Temperature-responsive liquid chromatography (TRLC) offers a promising alternative to reversed-phase liquid chromatography (RPLC) for environmentally friendly analytical techniques by utilizing pure water as a mobile phase, eliminating the need for harmful organic solvents. TRLC columns, packed with temperature-responsive polymers coupled to silica particles, exhibit a unique retention mechanism influenced by temperature-induced polymer hydration. An investigation of the physicochemical parameters driving separation at high and low temperatures is crucial for better column manufacturing and selectivity control. Assessment of predictability using a dataset of 139 molecules analyzed at different temperatures elucidated the molecular descriptors (MDs) relevant to retention mechanisms. Linear regression, support vector regression (SVR), and tree-based ensemble models were evaluated, with no standout performer. The precision, accuracy, and robustness of models were validated through metrics, such as r and mean absolute error (MAE), and statistical analysis. At (45,^{circ }hbox {C}), logP predominantly influenced retention, akin to reversed-phase columns, while at (5^{circ }hbox {C}), complex interactions with lipophilic and negative MDs, along with specific functional groups, dictated retention. These findings provide deeper insights into TRLC mechanisms, facilitating method development and maximizing column potential.
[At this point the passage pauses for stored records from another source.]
-- ==== Sys2Proof/Machine/Diag.lean ====
section
/-! DEFINITION. Harness diagnostics and link quality: foreground TDR, continuous monitoring and the quality records (R216 to R234). -/
namespace Sys2Proof.Machine

/-! ### Distance (R216) -/

/-- The distance of a round-trip delay of `num / den` ns, in 2.5 cm units times `den` × 5 × 10^7, less OFS (R216). -/
def Dev.distExact (d : Dev) (p num den : Nat) : Int :=
  (num * d.fld (Reg.PT_DIAG_CFG p) 9 0 * 299792 : Nat) - signed 8 (d.fld (Reg.PT_DIAG_CFG p) 23 16) * (den * 50000000 : Nat)

/-- The distance of a round-trip delay of `num / den` ns in 2.5 cm units, rounded to the nearest (R216, R222). -/
def Dev.distUnits (d : Dev) (p num den : Nat) : Int := roundDiv (d.distExact p num den) (den * 50000000)

/-- The distance of lag `l` of T_D = 128 ps (R218). -/
def Dev.lagUnits (d : Dev) (p l : Nat) : Int := d.distUnits p (128 * l) 1000

/-- The distance of a delay in T/16 in mode `m`: at 50G-SP T is 1/26.5625 ns (R17), else what the configuration gives. -/
def Dev.delayUnits (d : Dev) (p m x : Nat) : Int :=
  if m = 5 then d.distUnits p x 425 else d.distUnits p (x * Config.symbolTime m) (16 * 2 ^ 40)

/-! ### TDR (R217 to R225) -/

/-- The connected regions of |ρ| ≥ THR: first lag and number of lags of each, nearest first (R221). -/
def tdrRegions (thr : Nat) : Nat → Option (Nat × Nat) → List Int → List (Nat × Nat)
  | _, none, [] => []
  | _, some r, [] => [r]
  | l, none, x :: t => tdrRegions thr (l + 1) (if thr ≤ x.natAbs then some (l, 1) else none) t
  | l, some r, x :: t => if thr ≤ x.natAbs then tdrRegions thr (l + 1) (some (r.1, r.2 + 1)) t else r :: tdrRegions thr (l + 1) none t

/-- The lag of a region's peak: the first of the largest |ρ|, counted from `l`. -/
def tdrPeak : Nat → Nat × Int → List Int → Nat × Int
  | _, best, [] => best
  | l, best, x :: t => tdrPeak (l + 1) (if best.2.natAbs < x.natAbs then (l, x) else best) t

/-- The mean of a list, rounded; 0 of an empty one. -/
def meanOf (l : List Int) : Int := if l.isEmpty then 0 else roundDiv l.sum l.length

/-- One classified event (R221): distance, type, extent, ρ_pk and ρ_after. -/
structure TdrEvent where
  dist : Int
  typ : Nat
  extent : Nat
  pk : Int
  after : Int
deriving DecidableEq, Repr

/-- The type of an event by the first matching row of R221; `last` where no event follows. 0.60 is 614.4 / 1,024. -/
def tdrType (pk after : Int) (short last : Bool) (thr deg : Nat) : Nat :=
  if last ∧ 615 ≤ pk then 1
  else if last ∧ pk ≤ -615 then 2
  else if thr ≤ after.natAbs ∧ 0 < pk then 3
  else if thr ≤ after.natAbs ∧ pk < 0 then 4
  else if short ∧ after.natAbs < thr ∧ deg ≤ pk.natAbs then 6
  else if short ∧ after.natAbs < thr then 5
  else 7

/-- The events of a profile that R221 and R222 report, nearest first. Distances are compared exactly: 10 cm are 4 units, 20 cm are 8, 40 cm
are 16 and 40.0 m are 1,600. -/
def Dev.tdrEvents (d : Dev) (p thr : Nat) (profile : List Int) : List TdrEvent :=
  let unit : Nat := 1000 * 50000000
  let lag (n : Nat) : Nat := 128 * n * d.fld (Reg.PT_DIAG_CFG p) 9 0 * 299792
  let span : Nat := 16 * unit / lag 1
  let rs := tdrRegions thr 0 none profile
  (List.range rs.length).filterMap (fun i =>
    let (first, n) := rs.getD i (0, 0)
    let (l, pk) := tdrPeak first (first, 0) ((profile.drop first).take n)
    let at' := d.distExact p (128 * l) 1000
    if at'.natAbs < 4 * unit ∨ (1600 * unit : Int) < at' then none
    else
      let after := meanOf ((profile.drop (first + n)).take span)
      some ⟨d.lagUnits p l, tdrType pk after (decide (lag n ≤ 8 * unit)) (decide (i + 1 = rs.length)) thr (d.fld (Reg.PT_DIAG_CFG p) 31 24),
        min 255 (roundDiv (lag n : Int) unit).toNat, pk, after⟩)

/-- The eight octets of an event record (R224). -/
def TdrEvent.bytes (e : TdrEvent) : List Byte :=
  le 2 (unsigned 16 e.dist) ++ le 1 e.typ ++ le 1 e.extent ++ le 2 (unsigned 16 e.pk) ++ le 2 (unsigned 16 e.after)

/-- AVG and THR with their defaults (R217). -/
def Cmd.tdrAvg (k : Cmd) : Nat := if k.num 2 2 = 0 then 256 else k.num 2 2
/-- THR with its default (R217). -/
def Cmd.tdrThr (k : Cmd) : Nat := if k.num 4 2 = 0 then 20 else k.num 4 2

/-- Captures discarded: those whose energy in the span without an echo exceeds the quiet-line level by 12 dB, 24 steps of 0.5 dB (R220). -/
def tdrDiscards (m : TdrIn) : Nat := (m.spans.filter (fun e => decide (24 < e))).length

/-- The result of a TDR (R223, R224). -/
def Dev.tdrBytes (d : Dev) (k : Cmd) (p : Fin 32) (m : TdrIn) : List Byte :=
  let ev := d.tdrEvents p.val k.tdrThr m.profile
  let head := le 1 p.val ++ le 1 d.ports[p].prior.code ++ le 1 (min 16 ev.length) ++ le 1 (min 255 (ev.length - 16)) ++ le 2 k.tdrAvg
    ++ le 2 (tdrDiscards m) ++ le 2 (d.fld (Reg.PT_DIAG_CFG p.val) 9 0)
    ++ le 2 (unsigned 16 (signed 8 (d.fld (Reg.PT_DIAG_CFG p.val) 23 16))) ++ le 2 (unsigned 16 m.energy) ++ le 2 0 ++ le 8 d.beat
  let raw := if (k.byte 1).testBit 1 then
      (List.range 4096).flatMap (fun l => le 2 (unsigned 16 (m.profile.getD l 0)) ++ le 2 (unsigned 16 (d.lagUnits p.val l)))
    else []
  padTo 64 head ++ padTo 128 ((ev.take 16).flatMap TdrEvent.bytes) ++ raw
温度响应液相色谱法(TRLC)利用纯水作为流动相,无需使用有害的有机溶剂,是反相液相色谱法(RPLC)的理想替代品,可用于环保型分析技术。TRLC 色谱柱由温度响应聚合物和二氧化硅颗粒组成,受温度引起的聚合物水合作用影响,表现出独特的保留机制。研究驱动高温和低温分离的物理化学参数对于更好地制造色谱柱和控制选择性至关重要。利用在不同温度下分析的 139 种分子的数据集对可预测性进行评估,阐明了与保留机制相关的分子描述符 (MD)。对线性回归、支持向量回归(SVR)和基于树的集合模型进行了评估,没有发现突出的表现。通过r和平均绝对误差(MAE)等指标以及统计分析,对模型的精确度、准确性和稳健性进行了验证。在 $$45,^{circ }hbox {C}$ 时,logP 主要影响保留,类似于反相色谱柱,而在 $$5^{circ }hbox {C}$ 时,与亲脂性和负 MD 以及特定官能团的复杂相互作用决定了保留。这些发现深入揭示了 TRLC 的机理,有助于方法开发和最大限度地发挥色谱柱的潜力。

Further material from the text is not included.